We do not agree with counsel in this contention. Appellee denied that he had received the check in satisfaction of his demands under the contract. On the contrary, he contends that there was no controversy about the sum paid him. This was a liquidated demand payable in any event, and there was no controversy about the indebtedness which the last check paid. This check paid the salary up to January 1, 1928, and there was no controversy about it. The controversy was over the salary accruing thereafter, and nothing was paid on that account. The payment was upon an undisputed item, which was payable in any and at all events, and we think *155the court was correct in refusing to hold, a® a matter of law, that there had been an accord and satisfaction, and instruction numbered 4, set out above, was as favorable as appellants were entitled to have given on this subject.

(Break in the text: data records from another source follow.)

/-- R95: a taken jump writes its target into `pc` unchecked; a negative target is PC_NEG at the next fetch, with `fpc` that
target; at any other target the next fetch decodes whatever the cell there holds, so a cell that memory does not list is
BAD_OPCODE. -/
def Obligations.JumpTargetIsCheckedAtNextFetch : Prop :=
  ∀ (m1 m2 : Mode) (s : State) (i : Instr), s.phase = .running → 0 ≤ s.pc.val → resolutionFault s i = none →
    (i = .jnz m1 m2 ∧ (operand s 1 m1).val ≠ 0 ∨ i = .jz m1 m2 ∧ (operand s 1 m1).val = 0) →
    ∃ t, exec i s = .next t ∧ t = { s with pc := operand s 2 m2 } ∧
      (t.pc.val < 0 → step t = .next { t with
        fault := some ⟨.pcNeg, operand s 2 m2⟩
        running := false
        results := t.results ++ [.fault ⟨.pcNeg, operand s 2 m2⟩] }) ∧
      (0 ≤ t.pc.val → t.fetchDecode = decode (s.mem.read (operand s 2 m2).val.toNat)) ∧
      (0 ≤ t.pc.val → (∀ e ∈ t.mem, e.1 ≠ t.pc.val.toNat) → step t = .next (t.takeFault .badOpcode))

/-! ### Frames: what an instruction leaves unchanged when it answers a next state -/

/-- The frame of ADD, MUL, LT and EQ: `rb`, the FIFO, `halted`, the parameters and the host's list of transactions stay;
every cell but the target's stays, and the extent but for the growth that store may cause; either a fault was taken, which
changes nothing else, or the fault record, `running` and the results stay. -/
def Obligations.StoringInstructionsFrame : Prop :=
  ∀ (m1 m2 m3 : Mode) (s t : State),
    (exec (.add m1 m2 m3) s = .next t ∨ exec (.mul m1 m2 m3) s = .next t ∨
      exec (.lt m1 m2 m3) s = .next t ∨ exec (.eq m1 m2 m3) s = .next t) →
    t.cfg = s.cfg ∧ t.rb = s.rb ∧ t.inq = s.inq ∧ t.halted = s.halted ∧ t.pending = s.pending ∧
    (∀ a, resolveWrite s 3 m3 = .ok a →
      (t.extent = s.extent ∨ t.extent = max s.extent (a + 1)) ∧ ∀ b, b ≠ a → t.mem.read b = s.mem.read b) ∧
    (∀ c, resolveWrite s 3 m3 = .error c → t.extent = s.extent ∧ ∀ b, t.mem.read b = s.mem.read b) ∧
    ((∃ c, t = s.takeFault c) ∨ t.fault = s.fault ∧ t.running = s.running ∧ t.results = s.results)

/-- The frame of IN: as for a storing instruction, but the FIFO loses at most its oldest value, and the HostRun may end with
`NeedInput`. -/
def Obligations.InFrame : Prop :=
  ∀ (m1 : Mode) (s t : State), exec (.inp m1) s = .next t →
    t.cfg = s.cfg ∧ t.rb = s.rb ∧ t.halted = s.halted ∧ t.pending = s.pending ∧
    (t.inq = s.inq ∨ ∃ v, s.inq = v :: t.inq) ∧
    (∀ a, resolveWrite s 1 m1 = .ok a →
      (t.extent = s.extent ∨ t.extent = max s.extent (a + 1)) ∧ ∀ b, b ≠ a → t.mem.read b = s.mem.read b) ∧
    (∀ c, resolveWrite s 1 m1 = .error c → t.extent = s.extent ∧ ∀ b, t.mem.read b = s.mem.read b) ∧
    ((∃ c, t = s.takeFault c) ∨
      t.fault = s.fault ∧ (t.results = s.results ∧ t.running = s.running ∨
        t.results = s.results ++ [.needInput] ∧ t.running = false))

/-- The frame of JNZ and JZ, which store nothing: every cell, the extent, `rb`, the FIFO, `halted`, the parameters and the
host's list of transactions stay; either a fault was taken, which changes nothing else, or the fault record, `running` and
the results stay. -/
def Obligations.JumpFrame : Prop :=
  ∀ (m1 m2 : Mode) (s t : State), (exec (.jnz m1 m2) s = .next t ∨ exec (.jz m1 m2) s = .next t) →
    (∀ b, t.mem.read b = s.mem.read b) ∧ t.extent = s.extent ∧
    t.cfg = s.cfg ∧ t.rb = s.rb ∧ t.inq = s.inq ∧ t.halted = s.halted ∧ t.pending = s.pending ∧
    ((∃ c, t = s.takeFault c) ∨ t.fault = s.fault ∧ t.running = s.running ∧ t.results = s.results)

/-- The frame of OUT, which stores nothing: as for a jump, but where no fault was taken the HostRun has ended with one
`Output`. -/
def Obligations.OutFrame : Prop :=
  ∀ (m1 : Mode) (s t : State), exec (.out m1) s = .next t →
    (∀ b, t.mem.read b = s.mem.read b) ∧ t.extent = s.extent ∧
    t.cfg = s.cfg ∧ t.rb = s.rb ∧ t.inq = s.inq ∧ t.halted = s.halted ∧ t.pending = s.pending ∧
    ((∃ c, t = s.takeFault c) ∨
      t.fault = s.fault ∧ t.running = false ∧ ∃ a, t.results = s.results ++ [.output a])

/-- The frame of ARB: everything but `rb` and `pc` stays, or a fault was taken, which changes neither. -/
def Obligations.ArbFrame : Prop :=
  ∀ (m1 : Mode) (s t : State), exec (.arb m1) s = .next t →
    (∀ b, t.mem.read b = s.mem.read b) ∧ t.extent = s.extent ∧ t.cfg = s.cfg ∧ t.inq = s.inq ∧
    t.halted = s.halted ∧ t.pending = s.pending ∧
    ((∃ c, t = s.takeFault c) ∨ t.fault = s.fault ∧ t.running = s.running ∧ t.results = s.results)

/-- The frame of HALT: memory, the extent, `rb`, the FIFO, the parameters and the host's list of transactions stay; either a
fault was taken, which changes nothing else, or the fault record stays, `halted` is set and the HostRun has ended with
`Halted`. -/
def Obligations.HaltFrame : Prop :=
  ∀ s t : State, exec .halt s = .next t →
    (∀ b, t.mem.read b = s.mem.read b) ∧ t.extent = s.extent ∧ t.cfg = s.cfg ∧ t.rb = s.rb ∧ t.inq = s.inq ∧
    t.pending = s.pending ∧
    ((∃ c, t = s.takeFault c) ∨
      t.fault = s.fault ∧ t.halted = true ∧ t.running = false ∧ t.results = s.results ++ [.halted])

/-! ### The step of the engine -/

/-- R74, R75: in phase RUNNING, at a non-negative `pc` whose cell decodes to `i`, a step is `exec` of `i` at that state; no
field is changed around it, and `i` is well-formed. -/
def Obligations.StepRunsDecodedInstruction : Prop :=
  ∀ (s : State) (i : Instr), s.phase = .running → 0 ≤ s.pc.val → decode (s.mem.read s.pc.val.toNat) = .ok i →
    step s = exec i s ∧ i.wf = true

/-- R81: in phase RUNNING a step of the machine is one iteration of the loop of `HostRun` around the pseudocode of `Step`. -/
def Obligations.StepFollowsPseudocode : Prop :=
  ∀ s : State, s.phase = .running → step s = .next (Pseudocode.settle s (Pseudocode.step s))

/-- R113: a HostRun in progress ends within a given number of steps exactly if the loop of the pseudocode does, and in the
same state. -/
def Obligations.HostRunFollowsPseudocode : Prop :=
  ∀ (fuel : Nat) (s : State), s.phase = .running → runToEnd fuel s = Pseudocode.hostRunLoop fuel s

/-- Every step answers a next state. That `Step` terminates is R84; that its faults are next states too is the model's
choice (notes/assumptions/3.md, where R115 advises a fault outcome), and so is the step of a CORE for which the host has no
transaction (notes/assumptions/5.md). -/
def Obligations.StepAlwaysAnswers : Prop :=
  ∀ s : State, ∃ t, step s = .next t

Johnson v. Aylor, 129 Ark. 82, 195 S. W. 4; Feldman v. Fox, 112 Ark. 223, 164 S. W. 766.

Appellants offered testimony tending to show that appellee had purchased cotton for their account which “fell short of the grades and staples for which they were bought by the plaintiff,” and the action of the court in refusing to admit this testimony is assigned as error.

There was no error in refusing to admit this ¿testimony, as the answer sets up no such defense, and no offer was made to so amend the answer as to present that question. The notice discharging appellee assigned no such reason, and the letter of recommendation herein-above referred to contained no intimation that such a contention would be made. The injection of this question into the case after the plaintiff had put on his testimony raised an issue which appellee had no reason to suppose he would be called upon to meet. The pleadings presented no such issue, and there was no -offer to so amend them as to raise it, and the testimony was properly excluded on that account. Under the circumstances stated we think there was no abuse of discretion calling for the reversal of the judgment, had the court refused to permit the answer to be amended to raise this question had a request been made for permission to amend. Butler v. Butler, 176 Ark. 126, 2 S. W. (2d) 63.

■Certain other questions are raised which we find it unnecessary to discuss, and, as no error appears, the judgment must be affirmed, and it is so ordered.